Article 309

Use of an Iterative Convolution Approach for Qualitative and Quantitative Peak Analysis in Low Resolution Gamma-Ray Spectra
Robin P. Gardner, Xianyun Ai, Cody R. Peeples, Jiaxin Wang, Kyoung Lee, Johanna L. Peeples, and Adan Calderon
Publishing Info: 
Nuclear Instruments and Methods in Physics Research A, 652, pp. 544-549 (2011)

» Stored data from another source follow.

-- ==== Sys2Proof/Machine/Servo.lean ====
section
/-! DEFINITION.
The servo and the holdover estimator (R163 to R189).  Words and the integral term are in units of 2^-80; F36 values are 2^32 such units.
-/
namespace Sys2Proof.Machine
open Sys2Proof

/-! ## Loop constants (R163 to R165) -/

/-- pi as a fraction of 10^39 (DESIGN CHOICE, log entry 13). -/
abbrev piN : Int := 3141592653589793238462643383279502884197

/-- A bandwidth code as it acts (R164). -/
def bwCode (n : Nat) : Nat := if n ≤ 19 then n else 3

/-- The bandwidth of a code in mHz (R164). -/
def bwMhz (c : Nat) : Nat := (if c % 3 = 0 then 1 else if c % 3 = 1 then 2 else 5) * 10 ^ (c / 3)

/-- The damping of a code in thousandths (R164). -/
def dampOf (d : Nat) : Nat :=
  match d with
  | 0 => 707
  | 1 => 1000
  | 2 => 2000
  | _ => 4000

/-- The integral step wn^2 * o * Ts (R163); `o` in S72 units, `ts` in 2^-48 ns. -/
def integStep (bw : Nat) (o ts : Int) : Int := quot (4 * piN * piN * bw * bw * 65536 * o * ts) (10 ^ 102)

/-- The proportional term 2 * zeta * wn * o (R163). -/
def propTerm (bw damp : Nat) (o : Int) : Int := quot (4 * damp * piN * bw * o * 2 ^ 64) (10 ^ 54)

def State.srvSt (s : State) : Nat := s.get R.SRV_STATUS_STATE
def State.hostFeed (s : State) : Bool := s.flag R.SRV_FEED_CTRL_HOST

/-- The nominal sample interval of the feed, in 2^-48 ns; offsets of a holder come at one per ms (R435). -/
def State.feedInterval (s : State) : Int :=
  if s.hostFeed then quot secU (clampNat 1 25000 (s.get R.SRV_FEED_CTRL_RATE))
  else if s.flag R.DUG_STATUS_FOLLOW then msU
  else s.candInterval (s.get R.SRV_STATUS_SLOT)

/-- The sample rate of R165 in samples per 1000 s: once ten samples of the feed exist, the mean rate over the last 10 s. -/
def State.feedRate (s : State) : Nat :=
  if s.hostFeed then 1000 * clampNat 1 25000 (s.get R.SRV_FEED_CTRL_RATE)
  else if s.srv.accN = 10 then s.srv.recent.length * 100
  else (1000 * secU / max 1 s.feedInterval).toNat

/-- The highest code whose bandwidth does not exceed a tenth of the rate; code 0 when none does. -/
def rateCode (rate : Nat) : Nat := ((List.range 20).filter (fun c => decide (10 * bwMhz c ≤ rate))).getLast?.getD 0

/-- The code set for the servo state. -/
def State.setCode (s : State) : Nat := bwCode (if s.srvSt = 2 then s.get R.SRV_BW_TRK else s.get R.SRV_BW_ACQ_ACQ)

/-- The code in force (R165). -/
def State.bwNow (s : State) : Nat := min s.setCode (rateCode s.feedRate)

/-- The proportional term in force. -/
def State.prop (s : State) (o : Int) : Int := propTerm (bwMhz s.bwNow) (dampOf (s.get R.SRV_BW_DAMP)) o
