-- ==== Sys2Proof/Machine/Pipe.lean ====
section
/-! DEFINITION.
The time-service pipeline: classification, lookup, verification, answers and departures, launches, and the ways a carriage fails to leave (R321 to R346).
-/
namespace Sys2Proof.Machine
open Sys2Proof

/-! ## Messages and addresses -/

/-- Header bytes of a frame around its message: Ethernet with FCS, tags, IP and UDP. -/
def hdrLen (f : Frame) : Nat :=
  18 + 4 * f.tags.length + (match f.ip with
    | some h => if h.v6 then 48 else 28
    | none => 0)

/-- Length of the message of a frame. -/
def msgLen (f : Frame) : Nat := f.len - hdrLen f

/-- A frame holding a message of `n` bytes. -/
def withLen (f : Frame) (n : Nat) : Frame := { f with len := max 64 (n + hdrLen f) }

/-- PROTO (R321, R323): 0 to 2 PTP over Ethernet, IPv4, IPv6; 3, 4 NTP; 7 other. The UDP ports of PTP are those of IEEE 1588 (PRESUMED, log entry 26). -/
def protoOf (f : Frame) : Nat :=
  if 2 < f.tags.length then 7
  else match f.body, f.ip with
    | .ptp _, none => 0
    | .ptp _, some h => if h.plain && (match h.udp with
        | some (_, d) => decide (d = 319 ∨ d = 320)
        | none => false) then (if h.v6 then 2 else 1) else 7
    | .ntp _, some h => if h.plain && h.udp.isSome then (if h.v6 then 4 else 3) else 7
    | _, _ => 7

/-- AUTHK (R321). -/
def authk (f : Frame) : Nat :=
  match f.body with
  | .ptp m => if m.auth.isSome then 1 else 0
  | .ntp m => if m.nts.isSome then 2 else 0
  | _ => 0

def ptpMac (a : Nat) : Bool := decide (a = 0x011B19000000 ∨ a = 0x011B19000001 ∨ a = 0x0180C200000E)
def ptpIp (v6 : Bool) (a : Nat) : Bool :=
  if v6 then decide (a = 0xFF0E0000000000000000000000000181 ∨ a = 0xFF02000000000000000000000000006B) else decide (a = 0xE0000181 ∨ a = 0xE000006B)

/-- The addresses of a port under a generation; an IP address of 0 is none (R347). -/
def State.portMac (s : State) (g p : Nat) : Nat := s.cget g (R.CO_MAC_HI_MAC (p / 4) (p % 4)) * 2 ^ 32 + s.cget g (R.CO_MAC_LO_MAC (p / 4) (p % 4))

def State.portIp (s : State) (g p : Nat) (v6 : Bool) : Nat :=
  let c := p / 4
  let i := p % 4
  if v6 then s.cget g (R.CO_IPV6_0_ADDR c i) * 2 ^ 96 + s.cget g (R.CO_IPV6_1_ADDR c i) * 2 ^ 64 + s.cget g (R.CO_IPV6_2_ADDR c i) * 2 ^ 32 + s.cget g (R.CO_IPV6_3_ADDR c i)
  else s.cget g (R.CO_IPV4_ADDR c i)

/-- The IP destination of a frame is the port's own. -/
def State.ownIp (s : State) (g p : Nat) (f : Frame) : Bool :=
  match f.ip with
  | some h => decide (h.dst ≠ 0 ∧ h.dst = s.portIp g p h.v6)
  | none => false

/-- The transport of a frame is enabled on its port: 0 Ethernet, 1 IPv4, 2 IPv6. -/
def State.transOn (s : State) (g p t : Nat) : Bool :=
  let c := p / 4
  if t = 0 then s.cflag g (R.CO_TS_CFG_ETH c (p % 4)) else if t = 1 then s.cflag g (R.CO_TS_CFG_UDP4 c (p % 4)) else s.cflag g (R.CO_TS_CFG_UDP6 c (p % 4))

/-- The transport code of R350 of a frame. -/
def transOf (f : Frame) : Nat :=
  match f.ip with
  | some h => if h.v6 then 2 else 1
  | none => 0

/-- The frame's destination is a multicast address of PTP. -/
def toPtpGroup (f : Frame) : Bool :=
  match f.ip with
  | some h => ptpIp h.v6 h.dst
  | none => ptpMac f.dst

/-- The message is for the device on port `p` (R324). -/
def State.forDevice (s : State) (g p : Nat) (f : Frame) : Bool :=
  s.transOn g p (transOf f) && (toPtpGroup f || (match f.ip with
    | some _ => s.ownIp g p f
    | none => decide (f.dst = s.portMac g p)))

/-- The PTP candidate bound to a port (R140). -/
def State.boundCand (s : State) (p : Nat) : Option Nat := (List.range 12).find? (fun k => s.candOn k && decide (s.candSrc k = 3 ∧ s.candUnit k = p))

/-- Authenticated time service is stopped by tamper (R392): an alarm has zeroized the key slots, or their load was suppressed. -/
def State.tamperOff (s : State) : Bool := s.key.tampered || s.flag R.KEY_STATUS_SUPPRESSED

/-- The device's own sourcePortIdentity on a port (R336). -/
def State.ownId (s : State) (g p : Nat) : Nat := (s.cget g (R.CO_PTP_ID_HI_ID 0) * 2 ^ 32 + s.cget g (R.CO_PTP_ID_LO_ID 0)) * 65536 + p + 1

/-! ## Carriages -/

def State.car (s : State) (c cid : Nat) : Option Carriage := (s.coachOf c).cars.find? (fun (k : Carriage) => decide (k.cid = cid))

def State.putCar (s : State) (c : Nat) (k : Carriage) : State :=
  let x := s.coachOf c
  s.putCoach c { x with cars := x.cars.map (fun (j : Carriage) => if j.cid = k.cid then k else j) }

/-- A carriage past its point of no return (R346). -/
def past (k : Carriage) : Bool :=
  match k.stage with
  | .compose => decide (k.origin = 0)
  | .composed => true
  | .sign => true
  | .seal => true
  | _ => false

/-- A time-service carriage that CLASS has let through. -/
def inService (k : Carriage) : Bool := decide (k.stage ≠ .parse ∧ k.stage ≠ .forward)

/-- The pins of a carriage are released (R328); after SIGN it holds none. -/
def State.unpin (s : State) (c : Nat) (k : Carriage) : State :=
  if k.stage = .seal then s
  else
    let s := match k.key with
      | some (sl, v) => s.sendPin c false sl v
      | none => s
    match k.cookKey with
    | some (sl, v) => s.sendPin c false sl v
    | none => s

/-- A carriage dropped, with its pins and its reservation (R328, R331). -/
def State.endCar (s : State) (c : Nat) (k : Carriage) : State := (s.unpin c k).dropCar c k.cid

/-- A carriage dropped and counted. -/
def State.lose (s : State) (c : Nat) (k : Carriage) (f : Fld) : State := (s.endCar c k).bump f

/-- The carriages that satisfy `p` are dropped and counted. -/
def State.loseAll (s : State) (c : Nat) (p : Carriage → Bool) (f : Fld) : State := ((s.coachOf c).cars.filter p).foldl (fun t k => t.lose c k f) s

/-- The carriage names a placement older than a migration fence (R411). -/
def State.oldPlace (s : State) (k : Carriage) : Bool := decide (k.place ≠ s.placeOf (k.place % 32))
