-- ==== Sys2Proof/Machine/Commit.lean ====
section
/-! DEFINITION.
What the blocks do when a generation takes force: refused values, ports, outputs, candidates, gears, the antenna bias (R97, R272 to R293, R330, R347, R369).
-/
namespace Sys2Proof.Machine
open Sys2Proof

/-- A field refused at a commit keeps its previous value; on a page that reports it, CFG_ERR is raised. -/
def State.refuseFld (s : State) (old : Store) (f : Fld) (bad : Bool) (evt : Option Nat) : State :=
  if !bad then s
  else
    let s := s.set f (f.of (old.read f.slot))
    match evt with
    | some e => s.raise (f.slot / 512) e
    | none => s

/-- LEAD_MIN of a coach, from the generation in force, rounded up to 100 ns (R330). -/
def State.leadMin (s : State) (c : Nat) : Nat :=
  let cycle := match s.get (R.CO_GEAR_CTRL_MIN c) with
    | 0 => 32
    | 1 => 16
    | _ => 8
  let ns10 := 64 * cycle + 10 * s.getOr (R.CO_SIGN_QMAX_NS c) 250 4000 1000 + 6000 + 10 * s.getOr (R.CO_SEAL_SETUP_NS c) 200 2000 400
  (ns10 + 999) / 1000 * 100

/-- The CO registers of a coach at a commit (R287, R330, R347). -/
def State.commitCoach (s : State) (old : Store) (c : Nat) : State :=
  let bad := decide (s.get (R.CO_GEAR_CTRL_MAX c) < s.get (R.CO_GEAR_CTRL_MIN c))
  let s := s.refuseFld old (R.CO_GEAR_CTRL_MIN c) bad (some E.CO_CFG_ERR)
  let s := s.refuseFld old (R.CO_GEAR_CTRL_MAX c) (decide (s.get (R.CO_GEAR_CTRL_MAX c) < s.get (R.CO_GEAR_CTRL_MIN c))) none
  let s := (List.range 4).foldl (fun (t : State) i =>
    let t := t.refuseFld old (R.CO_MC_CFG_TRANSPORT c i) (decide (t.get (R.CO_MC_CFG_TRANSPORT c i) = 3)) (some E.CO_CFG_ERR)
    t.refuseFld old (R.CO_UP_CFG_TRANSPORT c i) (decide (4 < t.get (R.CO_UP_CFG_TRANSPORT c i))) (some E.CO_CFG_ERR)) s
  (s.clampGear c).set (R.CO_LEAD_MIN_NS c) (s.leadMin c)

/-- A policy register with LOG_MIN above LOG_MAX or DUR_MIN above DUR_MAX keeps its previous value (R369). -/
def State.commitPolicy (s : State) (old : Store) (a : Nat) (logMin logMax durMin durMax : Fld) : State :=
  if s.getS logMax < s.getS logMin ∨ s.get durMax < s.get durMin then s.wr a (old.read a) else s

/-- The CLT policies at a commit. -/
def State.commitPolicies (s : State) (old : Store) : State :=
  let s := s.commitPolicy old R.CLT_POL_ANN R.CLT_POL_ANN_LOG_MIN R.CLT_POL_ANN_LOG_MAX R.CLT_POL_ANN_DUR_MIN R.CLT_POL_ANN_DUR_MAX
  let s := s.commitPolicy old R.CLT_POL_SYNC R.CLT_POL_SYNC_LOG_MIN R.CLT_POL_SYNC_LOG_MAX R.CLT_POL_SYNC_DUR_MIN R.CLT_POL_SYNC_DUR_MAX
  s.commitPolicy old R.CLT_POL_DRESP R.CLT_POL_DRESP_LOG_MIN R.CLT_POL_DRESP_LOG_MAX R.CLT_POL_DRESP_DUR_MIN R.CLT_POL_DRESP_DUR_MAX

/-- A port at a commit (R275, R279, R282, R283, R293); `cuts`: frames in transmission, by port. -/
def State.commitPort (s : State) (old : Store) (cuts : List (Nat × TxRef)) (p : Nat) : State :=
  let n := s.get (R.PRT_FRAME_MAX_BYTES p)
  let s := s.refuseFld old (R.PRT_FRAME_MAX_BYTES p) (decide (n < 64 ∨ 9728 < n)) (some E.PRT_CFG_ERR)
  s.portCommit { s with regs := old } p ((cuts.filter (fun e => decide (e.1 = p))).map (·.2))

/-- The coaches and their ports at a commit. -/
def State.commitCoaches (s : State) (old : Store) (cuts : List (Nat × TxRef)) (mask : Nat) : State :=
  (List.range 6).foldl (fun (t : State) c =>
    if !t.up (8 + c) ∨ !bitOn mask (8 + c) then t
    else (List.range 4).foldl (fun (u : State) i => u.commitPort old cuts (4 * c + i)) (t.commitCoach old c)) s

/-- Every block of the islands in the mask that runs takes the values that have come into force; `old` holds the values before. -/
def State.commitBlocks (s : State) (old : Store) (cuts : List (Nat × TxRef)) (mask : Nat) : State :=
  let on (t : State) (i : Nat) : Bool := t.up i && bitOn mask i
  let s := s.commitCoaches old cuts mask
  let s := if on s islSW then s.commitPolicies old else s
  let s := if on s islRH then ((s.commitCands old).commitOutputs old).commitDug old else s
  if on s islGN then s.commitGns else s

/-- APPLIED_REPORT (R407 to R409): a participant in which the set has taken force reports APPLIED; a fenced coach or engine on its return path reports it once MGT has written the committed
values. -/
def execAppliedReport (island : Nat) (s : State) : Host.Outcome State Fault Refusal :=
  withUnit island 16 (
    if s.islandDead island ∨ !s.up islMGT then s
    else if bitOn (s.get R.GEN_FENCED_ISLANDS) island then
      if !bitOn s.gen.returned island ∨ (kvGet s.gen.late island).isSome then s
      else
        let src := kvGetD s.gen.keep island []
        let old := s.regs
        let kept := (kvGet s.gen.keep island).isSome
        let regs := if kept then mergeRws s.regs src (fun p => (pageIslands p).contains island) else s.regs
        let s := { s with regs := regs, gen := { s.gen with keep := kvDel s.gen.keep island, late := kvPut s.gen.late island s.ax.marks } }
        if kept then s.commitBlocks old [] (2 ^ island) else s
    else if s.genState ≠ 4 ∨ !bitOn s.gen.parts island ∨ (kvGet s.gen.keep island).isSome then s
    else
      let s := { s with gen := { s.gen with applied := setBit s.gen.applied island true } }
      if s.toApply.all (fun i => bitOn s.gen.applied i) then s.endApply else s)

end Sys2Proof.Machine
end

In many applications, low resolution gamma-ray spectrometers, such as sodium iodide scintillation detectors, are widely used primarily due to their relatively low cost and high detection efficiency. There is widespread interest in improved methods for analyzing spectral data acquired with such devices, using inverse analysis. Peak means and peak areas in gamma and X-ray spectra are needed for both qualitative and quantitative analysis. This paper introduces the PEAKSI code package that was developed at the Center for Engineering Applications of Radioisotopes (CEAR). The basic approach described here is to use accurate forward models and iterative convolution instead of direct deconvolution. Rather than smoothing and differentiation a combination of linear regression and non-linear searching is used to minimize the reduced chi-square, since this approach retains the capability of establishing uncertainties in the estimated peak parameters. The PEAKSI package uses a Levenberg–Marquardt (LM) non-linear search method combined with multiple linear regression (MLR) to minimize the reduced chi-square value for fitting single or multiple overlapping peaks to determine peak parameters, including peak means, peak standard deviations or full width at half maximum (FWHM), net peak counts, and background counts of peaks in experimental gamma-ray spectra. This approach maintains the natural error structure so that parameter uncertainties can be estimated. The plan is to release this code to the public in the near future.